### About this task
For the material that follows, return exactly the lines from the one with "s.hw.lutInit = .build) := by decide" through the one with "s.Inv ∧ s.lutReady", both ends included.

### Exercise inputs
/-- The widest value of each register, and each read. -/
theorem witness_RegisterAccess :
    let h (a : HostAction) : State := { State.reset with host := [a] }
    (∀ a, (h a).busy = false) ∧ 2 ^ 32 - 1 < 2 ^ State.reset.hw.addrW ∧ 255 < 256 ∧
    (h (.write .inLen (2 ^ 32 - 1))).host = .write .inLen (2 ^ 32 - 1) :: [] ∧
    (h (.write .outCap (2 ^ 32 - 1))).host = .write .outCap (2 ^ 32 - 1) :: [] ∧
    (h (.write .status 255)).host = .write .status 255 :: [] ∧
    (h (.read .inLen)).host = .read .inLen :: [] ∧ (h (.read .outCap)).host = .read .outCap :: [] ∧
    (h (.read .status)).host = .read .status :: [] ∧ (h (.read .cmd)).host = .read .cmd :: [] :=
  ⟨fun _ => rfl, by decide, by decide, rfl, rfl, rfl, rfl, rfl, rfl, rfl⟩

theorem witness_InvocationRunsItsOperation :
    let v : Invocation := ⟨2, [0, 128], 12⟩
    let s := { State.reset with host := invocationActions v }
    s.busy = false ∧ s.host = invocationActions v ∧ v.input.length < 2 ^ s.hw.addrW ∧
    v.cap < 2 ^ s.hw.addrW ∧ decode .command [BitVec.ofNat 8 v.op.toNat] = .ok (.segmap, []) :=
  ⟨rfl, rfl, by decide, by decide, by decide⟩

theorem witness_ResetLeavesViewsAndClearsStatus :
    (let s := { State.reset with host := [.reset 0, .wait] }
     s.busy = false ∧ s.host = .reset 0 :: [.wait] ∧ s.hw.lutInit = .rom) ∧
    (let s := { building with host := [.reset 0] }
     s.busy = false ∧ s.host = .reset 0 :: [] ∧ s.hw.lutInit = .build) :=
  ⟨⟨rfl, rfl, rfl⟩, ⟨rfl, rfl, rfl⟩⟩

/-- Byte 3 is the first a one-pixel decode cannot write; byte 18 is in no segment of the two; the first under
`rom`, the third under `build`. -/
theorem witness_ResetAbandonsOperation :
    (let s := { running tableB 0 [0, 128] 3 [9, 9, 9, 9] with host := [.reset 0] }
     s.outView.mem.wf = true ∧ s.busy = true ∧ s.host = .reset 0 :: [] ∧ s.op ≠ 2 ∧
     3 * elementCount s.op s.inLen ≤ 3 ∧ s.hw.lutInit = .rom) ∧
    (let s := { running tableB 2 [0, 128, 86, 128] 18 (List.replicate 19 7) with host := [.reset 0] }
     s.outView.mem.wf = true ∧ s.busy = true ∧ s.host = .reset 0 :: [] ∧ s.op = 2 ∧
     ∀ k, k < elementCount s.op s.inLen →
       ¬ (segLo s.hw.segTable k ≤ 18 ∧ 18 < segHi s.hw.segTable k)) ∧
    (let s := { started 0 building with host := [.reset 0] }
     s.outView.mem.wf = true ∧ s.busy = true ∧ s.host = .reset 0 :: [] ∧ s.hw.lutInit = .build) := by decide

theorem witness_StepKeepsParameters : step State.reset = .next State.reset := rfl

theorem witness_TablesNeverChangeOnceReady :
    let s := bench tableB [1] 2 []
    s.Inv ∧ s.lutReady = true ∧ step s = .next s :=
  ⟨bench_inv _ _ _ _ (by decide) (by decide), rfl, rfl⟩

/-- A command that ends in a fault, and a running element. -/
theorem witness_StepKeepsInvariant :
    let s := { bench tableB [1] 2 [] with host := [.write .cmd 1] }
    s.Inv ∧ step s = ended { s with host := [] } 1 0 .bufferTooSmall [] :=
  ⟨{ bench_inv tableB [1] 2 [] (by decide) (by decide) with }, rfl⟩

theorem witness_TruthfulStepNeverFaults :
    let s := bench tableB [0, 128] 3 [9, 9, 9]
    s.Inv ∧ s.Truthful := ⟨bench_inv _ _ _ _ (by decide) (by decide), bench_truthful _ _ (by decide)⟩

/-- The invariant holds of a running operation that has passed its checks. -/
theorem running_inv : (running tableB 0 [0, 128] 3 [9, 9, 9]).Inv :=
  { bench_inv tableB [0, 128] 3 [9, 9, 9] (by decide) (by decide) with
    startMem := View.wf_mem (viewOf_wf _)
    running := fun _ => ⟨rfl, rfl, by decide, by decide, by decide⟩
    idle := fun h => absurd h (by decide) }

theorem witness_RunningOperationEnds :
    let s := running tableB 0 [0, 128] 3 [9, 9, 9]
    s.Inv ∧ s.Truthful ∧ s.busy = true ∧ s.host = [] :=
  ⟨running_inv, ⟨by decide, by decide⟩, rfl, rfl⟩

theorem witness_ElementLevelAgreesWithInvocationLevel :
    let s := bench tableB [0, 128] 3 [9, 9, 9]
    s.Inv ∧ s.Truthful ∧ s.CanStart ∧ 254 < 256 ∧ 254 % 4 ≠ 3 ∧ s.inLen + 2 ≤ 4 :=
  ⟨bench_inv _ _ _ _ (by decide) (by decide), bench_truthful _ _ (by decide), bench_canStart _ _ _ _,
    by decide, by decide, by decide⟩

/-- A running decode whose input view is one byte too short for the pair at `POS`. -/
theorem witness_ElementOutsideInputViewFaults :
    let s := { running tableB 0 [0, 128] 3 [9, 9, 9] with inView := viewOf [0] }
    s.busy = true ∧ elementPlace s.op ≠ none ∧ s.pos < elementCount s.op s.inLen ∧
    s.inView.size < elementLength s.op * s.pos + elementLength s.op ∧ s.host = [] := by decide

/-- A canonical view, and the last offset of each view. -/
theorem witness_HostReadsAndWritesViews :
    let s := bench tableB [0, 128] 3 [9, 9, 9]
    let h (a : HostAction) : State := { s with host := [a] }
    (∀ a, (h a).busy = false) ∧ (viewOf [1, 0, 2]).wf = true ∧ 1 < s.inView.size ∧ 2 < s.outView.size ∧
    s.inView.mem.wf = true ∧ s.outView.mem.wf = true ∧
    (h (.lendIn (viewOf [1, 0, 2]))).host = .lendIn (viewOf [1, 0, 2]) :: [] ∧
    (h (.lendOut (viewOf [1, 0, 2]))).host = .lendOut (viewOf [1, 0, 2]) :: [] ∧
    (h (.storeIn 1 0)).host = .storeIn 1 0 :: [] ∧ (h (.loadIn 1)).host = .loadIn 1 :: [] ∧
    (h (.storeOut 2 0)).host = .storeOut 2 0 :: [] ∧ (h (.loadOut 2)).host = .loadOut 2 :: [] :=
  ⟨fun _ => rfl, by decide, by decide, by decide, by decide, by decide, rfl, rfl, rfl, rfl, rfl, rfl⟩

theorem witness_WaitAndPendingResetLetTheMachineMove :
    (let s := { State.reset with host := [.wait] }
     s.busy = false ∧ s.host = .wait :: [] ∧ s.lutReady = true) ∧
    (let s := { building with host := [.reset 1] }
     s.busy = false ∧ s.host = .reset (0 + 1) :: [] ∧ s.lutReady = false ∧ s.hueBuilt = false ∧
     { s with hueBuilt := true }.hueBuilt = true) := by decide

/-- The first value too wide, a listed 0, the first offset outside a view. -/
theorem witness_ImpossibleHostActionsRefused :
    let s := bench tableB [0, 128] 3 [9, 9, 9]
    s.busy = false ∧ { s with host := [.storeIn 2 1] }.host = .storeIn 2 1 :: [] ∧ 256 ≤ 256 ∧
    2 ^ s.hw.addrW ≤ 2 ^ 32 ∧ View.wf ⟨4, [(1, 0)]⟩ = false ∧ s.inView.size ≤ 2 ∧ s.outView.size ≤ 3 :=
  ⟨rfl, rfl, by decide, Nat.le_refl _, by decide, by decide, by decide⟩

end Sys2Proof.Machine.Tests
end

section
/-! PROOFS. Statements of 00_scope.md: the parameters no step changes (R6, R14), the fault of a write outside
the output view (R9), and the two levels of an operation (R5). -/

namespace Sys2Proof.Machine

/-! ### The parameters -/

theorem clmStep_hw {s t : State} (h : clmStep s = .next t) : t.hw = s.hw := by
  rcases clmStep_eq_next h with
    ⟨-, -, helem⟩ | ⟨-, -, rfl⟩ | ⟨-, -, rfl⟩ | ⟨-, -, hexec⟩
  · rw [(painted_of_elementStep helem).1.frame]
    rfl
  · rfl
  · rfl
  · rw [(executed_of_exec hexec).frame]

### Task output
     s.outView.mem.wf = true ∧ s.busy = true ∧ s.host = .reset 0 :: [] ∧ s.hw.lutInit = .build) := by decide

theorem witness_StepKeepsParameters : step State.reset = .next State.reset := rfl

theorem witness_TablesNeverChangeOnceReady :
    let s := bench tableB [1] 2 []
    s.Inv ∧ s.lutReady = true ∧ step s = .next s :=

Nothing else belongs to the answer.